Any recommendations for products to clean and preserve those cloth/?? saddles that were the standard on 40s and 50s balloon tires?


----------



## rustjunkie (Sep 22, 2017)

To clean: damp sponge, light touch.
To preserve: keep in the dark, don't use.


----------



## pedalpower17 (Sep 22, 2017)

rustjunkie said:


> To clean: damp sponge, light touch.
> To preserve: keep in the dark, don't use.



Hi, Junkie.  I get your point, but do you know if products intended for leather have any benefit, or cause any damage, to whatever material that is that covers these saddles?


----------



## rustjunkie (Sep 22, 2017)

The material is a coated canvas (very different from leather) that was intended to be water resistant.
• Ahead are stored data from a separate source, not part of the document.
/-! ## Samples and the supply (chapter 5) -/

/-- SAMPLE: the latest sample holds the readings, each bus reading clamped to its range and each line at its level,
with the clock after the advance as its time (R85). Its consumers take it, here in the model's default order, the
qualifier after the rest (log 10, log 11, the model's choices; the qualify time of now stands with the arrival that is
owed, R89), with no order queued. A busy context alone, no line of the site changing, judges it by its phase: in
PRECHARGE it enters CONNECTING when the equalise bus lies within the match band of its target (R121, R139); in RAMP it
adds the current to its charge sum and enters HOLD at the threshold, 20 mV a cell below the setpoint, its streaks
cleared and a HOLD sweep requested, here on a WAKING line (R74, R92, R123, R124); in HOLD it adds the current, sets
hold elapsed and judges the two limits (R92, R126); in MATCH it strands the string on a set CHG_FAULT, returns it
within the band of the load bus, and else sets the charger to the load bus (R127 to R129). A rise of CHG_FAULT is the
cause CHARGER_FAULT to the charger's holder, here in RETURNING; with no holder it is none (R87; the other phases, and
a RETURN's PRECHARGE, are in FirstCauseIsKept). A fall of CHG_FAULT runs a dispatch scan: a queued EQUALISE or RETURN
whose other needs are met starts in C0, its CHECK or ESTIMATE sweep requested; a sample that shows no fall starts
nothing (R14, R15, R16, R87). A rise of RES_LOW and of RES_EMPTY is handed; RES_EMPTY empties the path, closing an
open valve, with RESERVOIR_EMPTY to its holder, and a clear level ends EMPTY (R144). -/
def Obligations.SampleIsClampedAndKept : Prop :=
  (∀ (s : State) (r : Readings) (order : List Consumer), s.awake = true →
    ∃ t, exec (.sample r order) s = .next t
      ∧ ∃ x, t.eng.latest = some x ∧ x.time = t.eng.clock
        ∧ x.eqVolts = (if 70000 < r.eqVolts then 70000 else r.eqVolts)
        ∧ x.loadVolts = (if 70000 < r.loadVolts then 70000 else r.loadVolts)
        ∧ (x.eqAmps : Int) = (if r.eqAmps < 0 then 0 else if 2000 < r.eqAmps then 2000 else r.eqAmps)
        ∧ x.lines = { chgFault := r.chgFault, resLow := r.resLow, resEmpty := r.resEmpty, mainsOk := r.mainsOk,
                      genRun := r.genRun })
  ∧ (∀ (s : State) (r : Readings), s.attending → s.eng.qualifierOwed = none → s.eng.board.queue = [] →
    let now := if s.eng.advanceTaken then s.eng.clock else s.eng.clock + 1
    let x := sampleOf now r
    let was := latestLines s.eng.latest
    let kept : Engine := { s.eng with
      clock := now, advanceTaken := false, latest := some x,
      qualifierOwed := some (fieldNat s.profile fldQualify) }
    let leaves (e : Engine) : Prop := exec (.sample r []) s = .next { s with eng := e }
    let near (v y : Nat) : Prop :=
      v ≤ y + fieldNat s.profile fldMatchBand ∧ y ≤ v + fieldNat s.profile fldMatchBand
    let toOpen (y : StringRec) : StringRec := { y with
      sel := .goingOpen, commanded := .opened, origin := some .equalise,
      timer := some (fieldNat s.profile fldTransfer) }
    (∀ (c : CtxId) (d : Round) (g : StringId), s.drives c d g → s.onlyBusy c → r.chgFault = was.chgFault →
      r.resLow = was.resLow → r.resEmpty = false → s.eng.water.state ≠ .empty →
      let sum := min 4294967295 (d.chargeSum + x.eqAmps)
      let elapsed := min 43200 (now - d.phaseStart).toNat
      let cap := chargeCap (s.eng.slot d.slot)
      let capped := cap ≠ 0 ∧ 1000 * cap ≤ sum / 36
      let timed := 60 * maxHold (s.eng.slot d.slot) ≤ elapsed
      (d.phase = .precharge → (d.kind = .giveBack → r.chgFault = false) →
        (near x.eqVolts d.prechargeTarget → (s.eng.str g).sel = .atOpen →
          (∀ k, k ≠ g → (s.eng.str k).commanded ≠ .equalise) → leaves
            (let y : StringRec := { s.eng.str g with
               sel := .goingEq, commanded := .equalise, origin := some .opened,
               timer := some (fieldNat s.profile fldTransfer) }
             (kept.putStr g y).putRound c { d with phase := .connecting, phaseStart := now }))
        ∧ (¬ near x.eqVolts d.prechargeTarget → leaves kept))
      ∧ (d.phase = .ramp →
        let threshold := cellsFitted s.profile g * d.perCell - cellsFitted s.profile g * 20
        (x.eqVolts < threshold → leaves (kept.putRound c { d with chargeSum := sum }))
        ∧ (threshold ≤ x.eqVolts → s.eng.line.state = .waking → leaves
          (let d' : Round := { d with
             chargeSum := sum, phase := .hold, phaseStart := now, holdElapsed := 0, settledCells := 0, holdTimer := now,
             holdDue := false }
           let q : Request := { ctx := c, slot := d.slot, mask := 1#8 <<< g.val, purpose := .hold }
           let fresh := (s.eng.cells.get g).map fun z => { z with streak := 0, refKind := .none, reference := 0 }
           { kept.putRound c d' with
             cells := s.eng.cells.set g fresh, line := { s.eng.line with list := s.eng.line.list ++ [q] } })))
      ∧ (d.phase = .hold →
        (¬ capped → ¬ timed → leaves (kept.putRound c { d with chargeSum := sum, holdElapsed := elapsed }))
        ∧ (capped ∨ timed → leaves
          (let d' : Round := { d with
             chargeSum := sum, holdElapsed := elapsed, phase := .matching, phaseStart := now, perCell := 0,
             holdDue := false, pendingOutcome := some (if capped then .eqChargeCap else .eqTimed) }
           { (kept.withdrawSweep c).putRound c d' with charger := { s.eng.charger with setpoint := x.loadVolts } })))
      ∧ (d.phase = .matching → (s.eng.str g).sel = .atEq →
        (r.chgFault = true → leaves
          { (kept.putStr g (toOpen (s.eng.str g))).putRound c
              { d with phase := .returning, phaseStart := now, stranding := true } with
            charger := { enable := false, setpoint := 0, limit := 0 } })
        ∧ (r.chgFault = false → near x.eqVolts x.loadVolts → leaves
          ((kept.putStr g (toOpen (s.eng.str g))).putRound c
            { d with phase := .returning, phaseStart := now, stranding := false }))
        ∧ (r.chgFault = false → ¬ near x.eqVolts x.loadVolts → leaves
          { kept with charger := { s.eng.charger with setpoint := x.loadVolts } })))
    ∧ (was.chgFault = false → r.chgFault = true → r.resLow = was.resLow → r.resEmpty = false →
        s.eng.water.state ≠ .empty →
      (∀ (c : CtxId) (d : Round), s.eng.ctx c = some d → s.onlyBusy c → s.eng.claims.charger = some c →
        d.phase = .returning → leaves (kept.putRound c (d.takeCause .chargerFault)))
      ∧ ((∀ c, s.eng.ctx c = none) → leaves kept))
    ∧ (r.chgFault = was.chgFault →
      let w := s.eng.water
      let low := if r.resLow = true ∧ was.resLow = false then s.alert.capture .resLow else s.alert
      let alert := if r.resEmpty = true ∧ was.resEmpty = false then low.capture .resEmpty else low
      ((∀ c, s.eng.ctx c = none) → w.valve = none → s.eng.claims.water = none → exec (.sample r []) s = .next
        { s with alert := alert, eng := { kept with water := { w with state :=
            if r.resEmpty then if w.state = .ready ∨ w.state = .busy then .empty else w.state
            else if w.state = .empty then .ready else w.state } } })
      ∧ ∀ (c : CtxId) (d : Round) (g : StringId), s.eng.ctx c = some d → s.onlyBusy c → s.eng.claims.water = some c →
        d.phase = .prime ∨ d.phase = .fill → d.coasting = false → d.firstCause = none → w.state = .busy →
        w.valve = some g → r.resEmpty = true → exec (.sample r []) s = .next
          (let d' : Round := { d.takeCause .reservoirEmpty with
             pendingOutcome := some .reservoirEmpty, coasting := true }
           let till := now + BitVec.ofNat 32 (fieldNat s.profile fldStop)
           { s with
             alert := alert,
             eng := { kept.putRound c d' with
               water := { w with state := .empty, valve := none, pump := false, coast := some (g, till) } } })))
  ∧ ∀ (s : State) (r : Readings) (n : SlotId) (g : StringId), s.attending → s.eng.qualifierOwed = none →
    s.eng.board.queue = [n] → (s.eng.slot n).mark = .queued → (∀ c, s.eng.ctx c = none) → s.eng.claims = Claims.blank →
    s.eng.line.state = .waking → r.resLow = (latestLines s.eng.latest).resLow → r.resEmpty = false →
    s.eng.water.state ≠ .empty →
    let now := if s.eng.advanceTaken then s.eng.clock else s.eng.clock + 1
    let kept : Engine := { s.eng with
      clock := now, advanceTaken := false, latest := some (sampleOf now r),
      qualifierOwed := some (fieldNat s.profile fldQualify) }
    let y := s.eng.slot n
    let m := orderMask y
    let every (f : StringRec → Prop) : Prop := ∀ k : StringId, m.getLsbD k.val = true → f (s.eng.str k)
    let starts (k : Kind) (ph : Phase) (u : Purpose) : Prop :=
      ∃ t d, exec (.sample r []) s = .next t ∧ (t.eng.slot n).mark = .running ∧ t.eng.board.queue = []
        ∧ (t.eng.slot n).result.started = now ∧ t.eng.claims.charger = some 0
        ∧ (∀ j : StringId, t.eng.owner j = if m.getLsbD j.val = true then some 0 else none)
        ∧ t.eng.ctx 0 = some d ∧ d.slot = n ∧ d.kind = k ∧ d.phase = ph ∧ d.phaseStart = now ∧ d.cur = some g
        ∧ t.eng.line.list = s.eng.line.list ++ [{ ctx := 0, slot := n, mask := 1#8 <<< g.val, purpose := u }]
        ∧ t.eng.strings = s.eng.strings ∧ t.eng.charger = s.eng.charger ∧ t.alert = s.alert
        ∧ t.eng.latest = kept.latest
    (r.chgFault = true ∨ (latestLines s.eng.latest).chgFault = false →
      exec (.sample r []) s = .next { s with eng := kept })
    ∧ ((latestLines s.eng.latest).chgFault = true → r.chgFault = false → m.getLsbD g.val = true →
      (∀ k : StringId, k < g → m.getLsbD k.val = false) →
      every (fun x => x.census = .established ∧ x.sel ≠ .faulted) →
      (orderCode y = 2 → thenWater y = false → every (fun x => x.stranded = false) →
        s.eng.supply.state = .rich ∨ (s.eng.supply.state = .generator ∧ allowGenerator y = true) →
        starts .equalise .check .check)
      ∧ (orderCode y = 4 → every (fun x => x.stranded = true) → starts .giveBack .sweeping .estimate))
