-- ==== Sys2Proof/Tests/Slice0.lean ====
section
/-! SUPPORT. The model's own tests: WellFormed's checks, worked values of the manual, and for every statement with
hypotheses a concrete state and operands that meet them. -/

namespace Sys2Proof.Tests

open Sys2Proof.Machine

-- One test at a time: elaborated side by side, the tests take a thread and its stack each.
set_option Elab.async false

/-! ## WellFormed refuses an ill-formed term of every check -/

/-- A WRITE of one byte. -/
def one (a : BitVec 16) (v : Byte) : WriteBurst := ⟨a, [v]⟩

theorem test_read_of_65_is_ill_formed : Instr.wellFormed (.read (.data 0 65)) = false := by decide
theorem test_read_is_well_formed : Instr.wellFormed (.read (.data 0x1FFF 64)) = true := by decide
theorem test_sound_read_is_no_framing_error : Instr.wellFormed (.framingError ⟨[0x11, 0, 0, 0], 0⟩) = false := by
  decide
theorem test_nine_extra_bits_are_ill_formed : Instr.wellFormed (.framingError ⟨[0x11], 9⟩) = false := by decide
theorem test_framing_error_is_well_formed : Instr.wellFormed (.framingError ⟨[0x22, 0, 0], 0⟩) = true := by decide
theorem test_register_write_of_a_mark : Instr.wellFormed (.registerWrite (one 0x0100 0x01)) = false := by decide
theorem test_register_write_of_nothing : Instr.wellFormed (.registerWrite ⟨0x0003, []⟩) = false := by decide
theorem test_register_write_is_well_formed : Instr.wellFormed (.registerWrite (one 0xE003 0x07)) = true := by decide
theorem test_body_write_of_a_mark : Instr.wellFormed (.bodyWrite (one 0x0140 0x01)) = false := by decide
theorem test_body_write_is_well_formed : Instr.wellFormed (.bodyWrite (one 0x015F 0x01)) = true := by decide
theorem test_profile_write_of_a_port_word : Instr.wellFormed (.profileWrite (one 0x003F 0)) = false := by decide
theorem test_profile_write_is_well_formed : Instr.wellFormed (.profileWrite (one 0x0040 0)) = true := by decide
theorem test_status_clear_of_the_enables : Instr.wellFormed (.eventStatusClear (one 0x0014 1)) = false := by decide
theorem test_status_clear_is_well_formed : Instr.wellFormed (.eventStatusClear (one 0x0013 1)) = true := by decide
theorem test_stand_down_of_another_command : Instr.wellFormed (.standDown (one 0x0004 2)) = false := by decide
theorem test_go_dormant_of_another_command : Instr.wellFormed (.goDormant (one 0x0004 3)) = false := by decide
theorem test_confirm_of_another_command : Instr.wellFormed (.confirmProfile (one 0x0004 1)) = false := by decide
theorem test_post_of_another_request : Instr.wellFormed (.post (one 0x0100 0x06)) = false := by decide
theorem test_release_of_another_request : Instr.wellFormed (.release (one 0x0100 0x06)) = false := by decide
theorem test_withdraw_of_another_request : Instr.wellFormed (.withdraw (one 0x0100 0x00)) = false := by decide
theorem test_sample_order_naming_one_twice :
    Instr.wellFormed (.sample ⟨0, 0, 0, false, false, false, false, false⟩ (.charger :: Consumer.others)) = false := by
  decide
theorem test_sample_order_leaving_one_out :
    Instr.wellFormed (.sample ⟨0, 0, 0, false, false, false, false, false⟩ [.charger]) = false := by decide
theorem test_frame_without_start_mark : Instr.wellFormed (.frameReceived [.dominant, .recessive]) = false := by
  decide

/-! ## Values the manual works out -/

theorem test_frame_check_of_1_to_9 :
    frameCheck [0x31, 0x32, 0x33, 0x34, 0x35, 0x36, 0x37, 0x38, 0x39] = 0x29B1 := by
  decide +kernel

/-- A CALL is 4 bytes and a SLEEP 3, each after a start mark of thirteen bit times (section 11.8). -/
theorem test_lengths_sent :
    (frameLevels (callFrame 5 0x04)).length = 53 ∧ (frameLevels sleepFrame).length = 43 := by decide +kernel

/-- A gap of ten recessive bit times is borne; one more cuts the frame, the stop bit and trailing ones counted. -/
theorem test_gap_of_ten :
    let gap := fun n => frameLevels [0x7F] ++ List.replicate n .recessive ++ charLevels 0x12
    receiveFrames (gap 9) = [[0x7F, 0x12]] ∧ receiveFrames (gap 10) = [[0x7F]]
      ∧ receiveFrames (frameLevels [0xFF] ++ [.recessive] ++ charLevels 0x12) = [[0xFF, 0x12]]
      ∧ receiveFrames (frameLevels [0xFF] ++ List.replicate 2 .recessive ++ charLevels 0x12) = [[0xFF]] := by
  decide +kernel

/-- A dominant stop bit cuts the frame, and its run goes on into the start mark of the next. -/
theorem test_dominant_stop_bit :
    receiveFrames (startMark ++ List.replicate 11 .dominant ++ [.recessive] ++ charLevels 0x55)
      = [[], [0x55]] := by decide +kernel

theorem test_status_byte_after_power_on : State.reset.statusByte = 0x90 := by decide

theorem test_no_word_spells_a_command (nbits w : Nat) : decodeTableWord nbits w = none := rfl

/-- The qualifier's worked example (chapter 5): clocks 1001 to 1006. -/
def qualifierRun (ls : List (Bool × Bool)) : SupplyUnit :=
  ls.foldl (fun u l => u.sample 3 ⟨false, false, false, l.1, l.2⟩)
    { mains := true, gen := false, mainsCount := 0, genCount := 0, state := .rich }

theorem test_qualifier_at_1003 :
    qualifierRun [(false, false), (false, false), (false, true)]
      = { mains := false, gen := false, mainsCount := 0, genCount := 1, state := .lean } := by decide

theorem test_qualifier_at_1005 :
    qualifierRun [(false, false), (false, false), (false, true), (false, true), (true, true)]
      = { mains := false, gen := true, mainsCount := 1, genCount := 0, state := .generator } := by decide

/-- The charge sum's worked example (chapter 5). -/
theorem test_charge_field : 1250 / 36 = 34 ∧ 1550 / 36 = 43 := by decide

/-- The site profile of the tests: strings 0 to 3 are fitted. -/
def profile4 : Profile := putProfileByte Profile.powerOn 0 0x0F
Unfortunately I don't know of anything that will be of benefit.


----------



## Autocycleplane (Sep 22, 2017)

http://www.trek7.com/

Something more fabric focused vs leather would be where I would start.


----------



## SirMike1983 (Sep 22, 2017)

I think the material in question is named 'fabrikoid'. It was used extensively on old luggage. Perhaps check with someone who collects old luggage/suitcases.


----------



## bricycle (Sep 25, 2017)

keep under 80' and away from sun. It's cloth, so there's not much one can do...


----------



## Boris (Sep 30, 2017)

https://thecabe.com/forum/threads/how-to-treat-a-seat-with-an-oilcloth-cover.97206/#post-628817 This may make some cringe, but painting as suggested in the attached thread, did the trick on one of my crusty saddles. I'm hoping that it will help to preserve it some, since I knew it would deteriorate fast if I left it as is.


----------



## vincev (Sep 30, 2017)

Are you talking about old oil cloth seats??


----------